[Provided entries — start]
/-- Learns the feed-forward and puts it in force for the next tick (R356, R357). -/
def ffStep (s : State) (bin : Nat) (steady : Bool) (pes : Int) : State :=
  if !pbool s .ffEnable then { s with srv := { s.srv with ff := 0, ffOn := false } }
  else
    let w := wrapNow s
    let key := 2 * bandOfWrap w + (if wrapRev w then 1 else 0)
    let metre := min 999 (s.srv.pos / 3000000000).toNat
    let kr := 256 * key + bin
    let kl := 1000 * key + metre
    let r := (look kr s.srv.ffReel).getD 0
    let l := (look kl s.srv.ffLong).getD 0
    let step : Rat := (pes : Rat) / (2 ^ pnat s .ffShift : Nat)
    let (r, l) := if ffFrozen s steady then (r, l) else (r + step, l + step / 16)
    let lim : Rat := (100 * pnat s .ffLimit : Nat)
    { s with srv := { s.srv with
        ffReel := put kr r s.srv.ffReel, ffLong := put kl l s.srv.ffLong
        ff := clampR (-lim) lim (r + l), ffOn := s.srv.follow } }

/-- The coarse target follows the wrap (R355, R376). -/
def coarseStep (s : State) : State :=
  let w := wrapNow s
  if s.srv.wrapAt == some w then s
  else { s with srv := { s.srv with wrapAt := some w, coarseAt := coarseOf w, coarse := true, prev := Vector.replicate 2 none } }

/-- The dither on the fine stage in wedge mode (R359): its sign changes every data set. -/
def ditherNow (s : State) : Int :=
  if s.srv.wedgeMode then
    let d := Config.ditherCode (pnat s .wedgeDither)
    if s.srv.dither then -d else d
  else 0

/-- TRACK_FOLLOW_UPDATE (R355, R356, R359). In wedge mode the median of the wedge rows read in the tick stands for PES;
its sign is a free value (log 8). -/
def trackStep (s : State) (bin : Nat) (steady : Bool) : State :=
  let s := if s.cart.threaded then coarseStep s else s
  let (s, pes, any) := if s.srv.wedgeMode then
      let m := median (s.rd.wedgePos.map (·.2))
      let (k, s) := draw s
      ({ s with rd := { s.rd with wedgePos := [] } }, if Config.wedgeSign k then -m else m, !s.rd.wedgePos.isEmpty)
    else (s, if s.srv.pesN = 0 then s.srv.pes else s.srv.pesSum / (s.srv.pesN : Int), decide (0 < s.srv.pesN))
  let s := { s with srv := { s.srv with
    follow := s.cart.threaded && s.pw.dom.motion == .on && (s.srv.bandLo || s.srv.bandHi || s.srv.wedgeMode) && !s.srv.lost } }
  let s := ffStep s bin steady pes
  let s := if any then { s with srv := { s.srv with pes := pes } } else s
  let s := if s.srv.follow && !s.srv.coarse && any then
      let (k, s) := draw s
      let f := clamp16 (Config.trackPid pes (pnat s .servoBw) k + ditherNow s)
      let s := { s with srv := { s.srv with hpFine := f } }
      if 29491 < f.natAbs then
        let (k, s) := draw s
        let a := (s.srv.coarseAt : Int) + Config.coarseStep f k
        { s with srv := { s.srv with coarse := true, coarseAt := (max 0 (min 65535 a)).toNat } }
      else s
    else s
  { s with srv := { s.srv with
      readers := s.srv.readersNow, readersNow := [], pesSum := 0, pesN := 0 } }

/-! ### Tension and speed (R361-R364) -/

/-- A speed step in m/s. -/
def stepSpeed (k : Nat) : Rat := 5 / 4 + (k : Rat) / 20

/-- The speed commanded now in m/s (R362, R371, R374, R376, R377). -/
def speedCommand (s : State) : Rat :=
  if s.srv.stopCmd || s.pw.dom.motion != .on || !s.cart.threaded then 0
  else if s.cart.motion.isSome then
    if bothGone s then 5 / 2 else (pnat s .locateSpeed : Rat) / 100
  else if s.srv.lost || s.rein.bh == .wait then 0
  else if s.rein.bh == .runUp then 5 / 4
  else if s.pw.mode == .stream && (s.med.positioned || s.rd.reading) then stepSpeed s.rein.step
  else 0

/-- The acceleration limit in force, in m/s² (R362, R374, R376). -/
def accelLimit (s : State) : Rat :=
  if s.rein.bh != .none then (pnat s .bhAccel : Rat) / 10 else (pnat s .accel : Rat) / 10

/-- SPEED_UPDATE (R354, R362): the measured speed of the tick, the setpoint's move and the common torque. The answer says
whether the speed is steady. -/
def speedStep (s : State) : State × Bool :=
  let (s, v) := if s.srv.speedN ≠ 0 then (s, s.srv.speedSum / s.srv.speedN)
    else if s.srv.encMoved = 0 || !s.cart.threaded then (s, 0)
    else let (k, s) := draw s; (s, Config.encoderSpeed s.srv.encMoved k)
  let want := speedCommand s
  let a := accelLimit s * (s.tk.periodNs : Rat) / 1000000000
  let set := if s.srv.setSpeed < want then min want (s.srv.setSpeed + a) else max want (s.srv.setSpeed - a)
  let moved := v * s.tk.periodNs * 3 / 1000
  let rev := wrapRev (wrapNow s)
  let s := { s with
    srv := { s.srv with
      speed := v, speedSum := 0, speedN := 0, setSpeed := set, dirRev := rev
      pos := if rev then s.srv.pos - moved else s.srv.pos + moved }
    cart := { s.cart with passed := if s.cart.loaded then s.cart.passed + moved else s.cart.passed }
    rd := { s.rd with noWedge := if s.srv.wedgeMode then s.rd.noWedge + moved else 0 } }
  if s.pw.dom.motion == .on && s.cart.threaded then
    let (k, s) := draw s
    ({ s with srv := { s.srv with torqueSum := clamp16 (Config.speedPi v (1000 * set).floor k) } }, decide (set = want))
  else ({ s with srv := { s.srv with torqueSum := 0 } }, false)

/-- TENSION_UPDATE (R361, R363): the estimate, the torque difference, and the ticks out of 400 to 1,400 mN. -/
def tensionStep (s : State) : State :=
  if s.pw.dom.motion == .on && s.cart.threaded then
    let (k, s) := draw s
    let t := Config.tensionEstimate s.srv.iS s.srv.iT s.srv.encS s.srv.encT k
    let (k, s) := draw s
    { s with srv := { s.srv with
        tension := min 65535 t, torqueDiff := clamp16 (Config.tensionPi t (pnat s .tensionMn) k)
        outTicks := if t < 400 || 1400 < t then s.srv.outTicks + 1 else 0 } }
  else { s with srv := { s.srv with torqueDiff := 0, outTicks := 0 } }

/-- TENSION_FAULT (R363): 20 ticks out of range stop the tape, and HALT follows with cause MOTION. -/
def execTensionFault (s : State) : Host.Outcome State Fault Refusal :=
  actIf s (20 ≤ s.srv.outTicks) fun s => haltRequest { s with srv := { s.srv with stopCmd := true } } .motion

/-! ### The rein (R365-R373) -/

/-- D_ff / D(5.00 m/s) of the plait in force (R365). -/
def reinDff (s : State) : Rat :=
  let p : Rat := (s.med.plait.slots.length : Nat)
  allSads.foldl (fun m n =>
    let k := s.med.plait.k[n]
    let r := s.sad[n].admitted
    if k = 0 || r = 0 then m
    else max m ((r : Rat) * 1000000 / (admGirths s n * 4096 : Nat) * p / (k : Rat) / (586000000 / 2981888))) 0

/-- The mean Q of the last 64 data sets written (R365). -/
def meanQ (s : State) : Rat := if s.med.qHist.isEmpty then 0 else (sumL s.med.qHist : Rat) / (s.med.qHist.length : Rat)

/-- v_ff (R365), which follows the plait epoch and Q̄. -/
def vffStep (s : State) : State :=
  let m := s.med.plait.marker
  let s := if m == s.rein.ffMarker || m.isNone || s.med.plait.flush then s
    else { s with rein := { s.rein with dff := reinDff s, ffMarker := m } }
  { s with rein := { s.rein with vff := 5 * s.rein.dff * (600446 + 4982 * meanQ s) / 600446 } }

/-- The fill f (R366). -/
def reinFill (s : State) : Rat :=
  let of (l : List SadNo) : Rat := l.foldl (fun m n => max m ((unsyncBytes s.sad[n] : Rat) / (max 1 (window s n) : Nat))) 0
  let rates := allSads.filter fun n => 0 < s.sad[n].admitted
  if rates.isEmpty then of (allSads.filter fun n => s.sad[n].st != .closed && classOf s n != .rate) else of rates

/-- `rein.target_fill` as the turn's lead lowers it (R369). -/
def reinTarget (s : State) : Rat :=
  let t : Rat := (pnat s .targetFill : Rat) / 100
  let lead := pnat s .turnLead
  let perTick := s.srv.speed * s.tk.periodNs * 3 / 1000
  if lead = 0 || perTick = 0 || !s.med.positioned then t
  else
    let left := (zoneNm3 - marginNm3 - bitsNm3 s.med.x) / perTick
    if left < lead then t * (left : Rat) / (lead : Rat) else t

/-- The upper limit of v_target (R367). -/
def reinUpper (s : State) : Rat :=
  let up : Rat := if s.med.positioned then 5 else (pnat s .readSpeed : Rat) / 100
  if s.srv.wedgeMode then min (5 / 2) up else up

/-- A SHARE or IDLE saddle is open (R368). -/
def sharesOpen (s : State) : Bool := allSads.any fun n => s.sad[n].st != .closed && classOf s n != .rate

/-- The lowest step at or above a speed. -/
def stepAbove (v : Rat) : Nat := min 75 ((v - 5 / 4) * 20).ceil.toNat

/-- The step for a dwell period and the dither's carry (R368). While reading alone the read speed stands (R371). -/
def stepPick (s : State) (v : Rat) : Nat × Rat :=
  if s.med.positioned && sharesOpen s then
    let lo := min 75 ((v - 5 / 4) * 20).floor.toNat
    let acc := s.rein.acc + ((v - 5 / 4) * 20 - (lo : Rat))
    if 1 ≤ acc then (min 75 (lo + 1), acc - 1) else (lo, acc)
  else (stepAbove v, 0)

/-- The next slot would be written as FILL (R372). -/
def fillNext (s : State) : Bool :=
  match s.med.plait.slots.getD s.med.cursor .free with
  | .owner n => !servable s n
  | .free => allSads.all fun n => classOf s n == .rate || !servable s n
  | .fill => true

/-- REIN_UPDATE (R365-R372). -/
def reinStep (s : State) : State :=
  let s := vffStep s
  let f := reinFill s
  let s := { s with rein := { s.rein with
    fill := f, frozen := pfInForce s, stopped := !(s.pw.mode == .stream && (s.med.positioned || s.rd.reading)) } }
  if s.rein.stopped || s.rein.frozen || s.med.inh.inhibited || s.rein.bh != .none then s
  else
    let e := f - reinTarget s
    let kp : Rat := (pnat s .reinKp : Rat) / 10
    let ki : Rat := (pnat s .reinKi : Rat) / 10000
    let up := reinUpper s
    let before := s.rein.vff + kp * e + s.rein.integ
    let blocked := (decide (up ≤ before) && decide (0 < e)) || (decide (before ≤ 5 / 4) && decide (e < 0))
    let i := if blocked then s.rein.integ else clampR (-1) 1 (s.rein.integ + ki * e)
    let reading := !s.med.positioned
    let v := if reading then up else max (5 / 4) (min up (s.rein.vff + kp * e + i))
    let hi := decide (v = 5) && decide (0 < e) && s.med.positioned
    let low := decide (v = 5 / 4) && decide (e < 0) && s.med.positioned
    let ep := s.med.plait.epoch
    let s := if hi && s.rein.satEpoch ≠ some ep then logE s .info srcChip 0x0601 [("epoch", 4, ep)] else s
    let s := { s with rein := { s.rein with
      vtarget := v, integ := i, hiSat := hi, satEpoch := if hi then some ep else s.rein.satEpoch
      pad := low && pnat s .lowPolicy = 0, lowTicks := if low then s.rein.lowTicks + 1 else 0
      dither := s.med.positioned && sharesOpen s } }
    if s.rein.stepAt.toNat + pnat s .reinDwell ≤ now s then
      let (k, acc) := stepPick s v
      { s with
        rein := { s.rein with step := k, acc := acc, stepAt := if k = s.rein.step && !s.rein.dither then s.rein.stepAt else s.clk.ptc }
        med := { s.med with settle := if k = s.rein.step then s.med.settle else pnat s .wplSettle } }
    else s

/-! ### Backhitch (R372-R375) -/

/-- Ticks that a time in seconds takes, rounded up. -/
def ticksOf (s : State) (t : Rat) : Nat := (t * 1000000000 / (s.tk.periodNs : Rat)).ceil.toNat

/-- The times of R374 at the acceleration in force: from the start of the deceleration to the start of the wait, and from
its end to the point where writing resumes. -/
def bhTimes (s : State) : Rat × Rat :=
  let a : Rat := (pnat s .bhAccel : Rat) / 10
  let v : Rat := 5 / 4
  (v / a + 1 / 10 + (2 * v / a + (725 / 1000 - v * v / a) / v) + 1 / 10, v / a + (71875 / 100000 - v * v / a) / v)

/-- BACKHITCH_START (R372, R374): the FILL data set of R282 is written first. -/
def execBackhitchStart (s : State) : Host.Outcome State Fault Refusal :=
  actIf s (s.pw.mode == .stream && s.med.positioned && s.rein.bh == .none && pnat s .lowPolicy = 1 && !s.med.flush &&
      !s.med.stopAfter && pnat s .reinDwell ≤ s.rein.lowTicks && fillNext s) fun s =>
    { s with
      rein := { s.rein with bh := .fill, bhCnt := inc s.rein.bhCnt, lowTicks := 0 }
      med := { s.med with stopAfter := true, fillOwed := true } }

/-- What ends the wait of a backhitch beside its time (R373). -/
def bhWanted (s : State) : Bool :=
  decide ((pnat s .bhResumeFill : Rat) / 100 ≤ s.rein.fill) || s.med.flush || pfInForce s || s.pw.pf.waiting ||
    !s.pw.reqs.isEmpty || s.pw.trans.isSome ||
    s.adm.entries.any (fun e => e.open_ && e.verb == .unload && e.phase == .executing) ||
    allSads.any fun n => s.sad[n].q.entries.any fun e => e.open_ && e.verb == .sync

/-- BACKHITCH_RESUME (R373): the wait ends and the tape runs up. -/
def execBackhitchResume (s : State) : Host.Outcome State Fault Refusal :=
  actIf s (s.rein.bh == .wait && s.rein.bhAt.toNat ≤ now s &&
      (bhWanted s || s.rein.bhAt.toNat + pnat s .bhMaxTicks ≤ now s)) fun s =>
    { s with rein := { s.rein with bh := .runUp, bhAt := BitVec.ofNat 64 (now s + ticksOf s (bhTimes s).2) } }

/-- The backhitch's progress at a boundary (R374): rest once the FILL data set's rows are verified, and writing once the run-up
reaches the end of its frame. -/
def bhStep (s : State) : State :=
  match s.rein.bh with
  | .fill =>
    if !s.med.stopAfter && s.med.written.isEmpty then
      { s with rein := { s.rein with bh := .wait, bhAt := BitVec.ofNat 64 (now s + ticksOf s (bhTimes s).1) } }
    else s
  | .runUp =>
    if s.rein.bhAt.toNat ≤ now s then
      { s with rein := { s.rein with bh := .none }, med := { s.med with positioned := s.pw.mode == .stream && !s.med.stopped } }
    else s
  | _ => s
[Provided entries — finish]
◆ What you will do ◆
Wherever the line holding "else max m ((r" falls in the entries above, copy exactly from it through the line holding "if s.srv.wedgeMode then min", inclusive, and add nothing.

◆ Written solution ◆
    else max m ((r : Rat) * 1000000 / (admGirths s n * 4096 : Nat) * p / (k : Rat) / (586000000 / 2981888))) 0

/-- The mean Q of the last 64 data sets written (R365). -/
def meanQ (s : State) : Rat := if s.med.qHist.isEmpty then 0 else (sumL s.med.qHist : Rat) / (s.med.qHist.length : Rat)

/-- v_ff (R365), which follows the plait epoch and Q̄. -/
def vffStep (s : State) : State :=
  let m := s.med.plait.marker
  let s := if m == s.rein.ffMarker || m.isNone || s.med.plait.flush then s
    else { s with rein := { s.rein with dff := reinDff s, ffMarker := m } }
  { s with rein := { s.rein with vff := 5 * s.rein.dff * (600446 + 4982 * meanQ s) / 600446 } }

/-- The fill f (R366). -/
def reinFill (s : State) : Rat :=
  let of (l : List SadNo) : Rat := l.foldl (fun m n => max m ((unsyncBytes s.sad[n] : Rat) / (max 1 (window s n) : Nat))) 0
  let rates := allSads.filter fun n => 0 < s.sad[n].admitted
  if rates.isEmpty then of (allSads.filter fun n => s.sad[n].st != .closed && classOf s n != .rate) else of rates

/-- `rein.target_fill` as the turn's lead lowers it (R369). -/
def reinTarget (s : State) : Rat :=
  let t : Rat := (pnat s .targetFill : Rat) / 100
  let lead := pnat s .turnLead
  let perTick := s.srv.speed * s.tk.periodNs * 3 / 1000
  if lead = 0 || perTick = 0 || !s.med.positioned then t
  else
    let left := (zoneNm3 - marginNm3 - bitsNm3 s.med.x) / perTick
    if left < lead then t * (left : Rat) / (lead : Rat) else t

/-- The upper limit of v_target (R367). -/
def reinUpper (s : State) : Rat :=
  let up : Rat := if s.med.positioned then 5 else (pnat s .readSpeed : Rat) / 100
  if s.srv.wedgeMode then min (5 / 2) up else up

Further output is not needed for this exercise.